─── SOURCE DATA ───

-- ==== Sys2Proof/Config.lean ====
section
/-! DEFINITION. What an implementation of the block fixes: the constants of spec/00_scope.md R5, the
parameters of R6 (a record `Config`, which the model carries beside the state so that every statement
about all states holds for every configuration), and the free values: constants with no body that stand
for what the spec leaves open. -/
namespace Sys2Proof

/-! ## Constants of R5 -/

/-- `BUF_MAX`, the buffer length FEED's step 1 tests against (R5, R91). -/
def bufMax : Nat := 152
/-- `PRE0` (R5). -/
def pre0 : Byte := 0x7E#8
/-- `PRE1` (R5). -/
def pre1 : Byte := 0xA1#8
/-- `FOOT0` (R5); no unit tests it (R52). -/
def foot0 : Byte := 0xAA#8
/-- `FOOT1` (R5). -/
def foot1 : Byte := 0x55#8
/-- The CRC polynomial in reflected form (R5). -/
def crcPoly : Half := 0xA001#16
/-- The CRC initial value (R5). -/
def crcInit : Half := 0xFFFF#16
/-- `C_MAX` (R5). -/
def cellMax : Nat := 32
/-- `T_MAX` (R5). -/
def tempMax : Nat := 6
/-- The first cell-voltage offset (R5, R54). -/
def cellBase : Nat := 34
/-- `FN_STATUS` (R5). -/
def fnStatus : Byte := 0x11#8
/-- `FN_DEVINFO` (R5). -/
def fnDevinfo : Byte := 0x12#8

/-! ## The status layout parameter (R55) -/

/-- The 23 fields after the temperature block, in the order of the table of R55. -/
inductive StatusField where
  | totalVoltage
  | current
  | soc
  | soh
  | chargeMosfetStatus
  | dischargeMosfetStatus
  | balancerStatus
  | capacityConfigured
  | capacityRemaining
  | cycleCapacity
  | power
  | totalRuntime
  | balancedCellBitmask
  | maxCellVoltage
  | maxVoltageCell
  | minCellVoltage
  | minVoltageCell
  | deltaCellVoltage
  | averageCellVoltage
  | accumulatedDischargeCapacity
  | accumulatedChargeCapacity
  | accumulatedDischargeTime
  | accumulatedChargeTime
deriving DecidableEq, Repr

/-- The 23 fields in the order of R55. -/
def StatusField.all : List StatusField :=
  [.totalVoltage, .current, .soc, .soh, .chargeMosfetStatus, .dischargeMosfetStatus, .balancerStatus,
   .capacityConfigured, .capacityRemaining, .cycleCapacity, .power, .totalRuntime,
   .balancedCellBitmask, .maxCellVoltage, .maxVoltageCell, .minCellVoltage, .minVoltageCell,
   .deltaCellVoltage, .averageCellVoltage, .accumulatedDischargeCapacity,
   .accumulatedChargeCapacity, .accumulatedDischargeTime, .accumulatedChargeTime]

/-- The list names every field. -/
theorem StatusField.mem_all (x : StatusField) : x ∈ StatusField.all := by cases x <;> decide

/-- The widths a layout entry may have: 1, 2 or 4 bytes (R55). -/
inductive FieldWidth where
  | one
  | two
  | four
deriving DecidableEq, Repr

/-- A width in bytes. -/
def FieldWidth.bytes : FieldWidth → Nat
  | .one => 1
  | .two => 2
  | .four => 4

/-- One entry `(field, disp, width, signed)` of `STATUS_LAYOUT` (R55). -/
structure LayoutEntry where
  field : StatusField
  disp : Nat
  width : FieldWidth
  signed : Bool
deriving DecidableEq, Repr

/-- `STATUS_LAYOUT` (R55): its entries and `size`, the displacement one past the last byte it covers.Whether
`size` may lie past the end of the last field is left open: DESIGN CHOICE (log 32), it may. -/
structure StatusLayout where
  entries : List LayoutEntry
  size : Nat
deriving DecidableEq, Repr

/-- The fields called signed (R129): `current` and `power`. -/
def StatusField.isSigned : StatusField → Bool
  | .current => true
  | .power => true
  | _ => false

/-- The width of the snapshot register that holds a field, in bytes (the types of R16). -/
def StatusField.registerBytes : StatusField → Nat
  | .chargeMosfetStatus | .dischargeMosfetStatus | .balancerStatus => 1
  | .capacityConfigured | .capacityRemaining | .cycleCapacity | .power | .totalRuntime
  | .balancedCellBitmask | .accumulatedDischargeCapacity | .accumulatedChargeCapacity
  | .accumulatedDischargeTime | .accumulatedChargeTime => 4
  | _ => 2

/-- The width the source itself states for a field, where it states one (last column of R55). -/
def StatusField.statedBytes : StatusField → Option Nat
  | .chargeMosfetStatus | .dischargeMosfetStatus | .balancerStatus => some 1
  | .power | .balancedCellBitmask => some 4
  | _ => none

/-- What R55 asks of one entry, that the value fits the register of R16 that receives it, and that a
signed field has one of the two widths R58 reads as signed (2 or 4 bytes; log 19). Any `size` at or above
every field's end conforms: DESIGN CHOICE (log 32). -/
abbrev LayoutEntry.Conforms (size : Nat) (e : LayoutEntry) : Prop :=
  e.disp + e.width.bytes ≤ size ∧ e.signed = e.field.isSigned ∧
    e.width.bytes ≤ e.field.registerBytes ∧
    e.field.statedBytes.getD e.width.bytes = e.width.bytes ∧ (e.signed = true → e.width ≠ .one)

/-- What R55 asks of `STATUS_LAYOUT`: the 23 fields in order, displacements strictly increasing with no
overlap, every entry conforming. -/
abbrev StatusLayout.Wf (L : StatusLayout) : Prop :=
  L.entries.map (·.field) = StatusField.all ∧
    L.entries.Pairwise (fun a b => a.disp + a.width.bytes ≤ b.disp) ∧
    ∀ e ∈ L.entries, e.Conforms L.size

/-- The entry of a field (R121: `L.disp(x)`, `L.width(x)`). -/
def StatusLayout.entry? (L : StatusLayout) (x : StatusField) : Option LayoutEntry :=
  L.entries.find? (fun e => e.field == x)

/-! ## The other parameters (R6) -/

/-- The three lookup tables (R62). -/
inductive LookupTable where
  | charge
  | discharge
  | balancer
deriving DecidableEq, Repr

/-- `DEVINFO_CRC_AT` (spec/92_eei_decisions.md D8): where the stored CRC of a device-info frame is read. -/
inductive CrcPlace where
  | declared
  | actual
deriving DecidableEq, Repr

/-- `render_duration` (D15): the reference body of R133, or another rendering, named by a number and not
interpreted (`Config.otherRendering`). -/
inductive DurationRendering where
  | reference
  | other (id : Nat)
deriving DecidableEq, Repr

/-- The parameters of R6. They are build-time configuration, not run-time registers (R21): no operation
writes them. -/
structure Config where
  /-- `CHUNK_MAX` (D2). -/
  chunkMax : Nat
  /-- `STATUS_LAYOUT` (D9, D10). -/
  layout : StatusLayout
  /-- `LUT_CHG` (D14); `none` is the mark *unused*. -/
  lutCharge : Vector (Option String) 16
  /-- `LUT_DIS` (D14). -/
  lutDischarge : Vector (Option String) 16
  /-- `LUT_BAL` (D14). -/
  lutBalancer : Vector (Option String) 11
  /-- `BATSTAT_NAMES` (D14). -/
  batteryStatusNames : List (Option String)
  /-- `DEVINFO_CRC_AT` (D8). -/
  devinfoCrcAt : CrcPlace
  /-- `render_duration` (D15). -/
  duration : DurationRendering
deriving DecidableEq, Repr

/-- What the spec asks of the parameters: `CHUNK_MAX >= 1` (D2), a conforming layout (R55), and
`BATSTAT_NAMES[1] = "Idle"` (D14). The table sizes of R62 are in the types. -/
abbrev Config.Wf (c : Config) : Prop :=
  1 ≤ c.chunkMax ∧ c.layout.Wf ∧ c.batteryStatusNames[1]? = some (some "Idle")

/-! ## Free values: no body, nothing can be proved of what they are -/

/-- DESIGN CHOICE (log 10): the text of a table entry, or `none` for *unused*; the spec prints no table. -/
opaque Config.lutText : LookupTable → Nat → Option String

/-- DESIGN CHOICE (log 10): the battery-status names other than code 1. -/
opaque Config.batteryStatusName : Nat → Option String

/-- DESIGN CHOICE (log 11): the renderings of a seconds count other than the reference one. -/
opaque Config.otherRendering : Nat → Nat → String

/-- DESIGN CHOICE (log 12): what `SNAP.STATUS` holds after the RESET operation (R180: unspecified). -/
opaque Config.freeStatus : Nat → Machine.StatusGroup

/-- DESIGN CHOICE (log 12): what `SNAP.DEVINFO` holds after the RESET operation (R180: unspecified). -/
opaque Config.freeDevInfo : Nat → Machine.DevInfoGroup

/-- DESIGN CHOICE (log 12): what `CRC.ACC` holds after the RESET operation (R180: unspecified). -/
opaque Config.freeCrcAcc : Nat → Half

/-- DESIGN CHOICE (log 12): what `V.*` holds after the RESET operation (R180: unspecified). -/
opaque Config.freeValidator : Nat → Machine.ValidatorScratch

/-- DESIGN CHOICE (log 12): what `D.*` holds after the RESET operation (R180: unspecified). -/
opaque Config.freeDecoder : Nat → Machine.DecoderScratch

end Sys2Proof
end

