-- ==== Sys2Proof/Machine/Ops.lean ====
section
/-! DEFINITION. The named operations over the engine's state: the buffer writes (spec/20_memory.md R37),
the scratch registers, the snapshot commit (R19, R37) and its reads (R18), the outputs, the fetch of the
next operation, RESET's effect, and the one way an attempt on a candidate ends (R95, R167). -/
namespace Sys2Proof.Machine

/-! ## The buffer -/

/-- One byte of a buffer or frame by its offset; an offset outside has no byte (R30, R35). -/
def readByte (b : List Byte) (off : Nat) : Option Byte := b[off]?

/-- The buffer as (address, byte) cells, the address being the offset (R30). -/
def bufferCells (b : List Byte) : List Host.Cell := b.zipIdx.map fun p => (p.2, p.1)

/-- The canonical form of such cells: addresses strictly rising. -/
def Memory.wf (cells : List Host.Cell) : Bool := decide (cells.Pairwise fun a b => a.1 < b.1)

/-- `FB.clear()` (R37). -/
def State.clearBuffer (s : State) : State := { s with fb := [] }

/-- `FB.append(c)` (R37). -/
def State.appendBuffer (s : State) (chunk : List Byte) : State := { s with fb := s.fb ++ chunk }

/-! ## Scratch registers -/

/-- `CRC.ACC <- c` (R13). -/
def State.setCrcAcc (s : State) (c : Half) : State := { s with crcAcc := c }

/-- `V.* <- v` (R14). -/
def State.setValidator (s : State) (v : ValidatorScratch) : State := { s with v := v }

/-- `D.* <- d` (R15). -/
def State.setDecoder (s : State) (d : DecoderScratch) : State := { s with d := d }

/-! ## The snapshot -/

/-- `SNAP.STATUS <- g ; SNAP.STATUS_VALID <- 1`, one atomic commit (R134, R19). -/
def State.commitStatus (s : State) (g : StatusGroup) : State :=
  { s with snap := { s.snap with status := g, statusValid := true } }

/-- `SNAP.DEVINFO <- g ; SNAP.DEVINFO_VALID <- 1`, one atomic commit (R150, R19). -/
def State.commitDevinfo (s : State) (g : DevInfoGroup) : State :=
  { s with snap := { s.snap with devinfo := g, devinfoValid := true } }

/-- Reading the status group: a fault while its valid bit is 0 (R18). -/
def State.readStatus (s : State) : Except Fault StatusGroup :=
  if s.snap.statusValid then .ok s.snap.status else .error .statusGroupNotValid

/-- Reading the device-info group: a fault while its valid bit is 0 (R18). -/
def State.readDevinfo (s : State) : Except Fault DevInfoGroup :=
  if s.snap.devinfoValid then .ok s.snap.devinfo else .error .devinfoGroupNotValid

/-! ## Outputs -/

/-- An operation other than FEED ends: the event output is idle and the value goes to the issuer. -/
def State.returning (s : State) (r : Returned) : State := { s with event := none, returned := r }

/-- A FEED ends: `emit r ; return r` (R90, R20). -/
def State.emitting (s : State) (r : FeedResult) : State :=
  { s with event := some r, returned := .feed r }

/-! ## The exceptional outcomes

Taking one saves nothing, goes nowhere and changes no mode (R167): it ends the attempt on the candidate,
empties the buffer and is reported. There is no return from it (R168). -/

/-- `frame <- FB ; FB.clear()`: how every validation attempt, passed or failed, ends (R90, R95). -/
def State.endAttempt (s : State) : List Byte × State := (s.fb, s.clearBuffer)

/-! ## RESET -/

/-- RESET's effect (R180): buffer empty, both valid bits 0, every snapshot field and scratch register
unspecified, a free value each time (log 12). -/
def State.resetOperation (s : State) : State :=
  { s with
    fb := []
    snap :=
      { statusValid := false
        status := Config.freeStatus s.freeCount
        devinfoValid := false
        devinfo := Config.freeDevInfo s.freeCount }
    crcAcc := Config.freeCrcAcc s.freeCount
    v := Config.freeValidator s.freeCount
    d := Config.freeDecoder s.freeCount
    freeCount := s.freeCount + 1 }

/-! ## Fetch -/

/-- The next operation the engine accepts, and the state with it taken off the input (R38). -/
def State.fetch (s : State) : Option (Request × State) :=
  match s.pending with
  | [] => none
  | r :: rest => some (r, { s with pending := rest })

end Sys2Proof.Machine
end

───

**TASK DESCRIPTION:** Copy out all lines from the records where the word "strictly" appears.

**RESPONSE TO THE EXERCISE:**
/-- What R55 asks of `STATUS_LAYOUT`: the 23 fields in order, displacements strictly increasing with no
/-- The canonical form of such cells: addresses strictly rising. -/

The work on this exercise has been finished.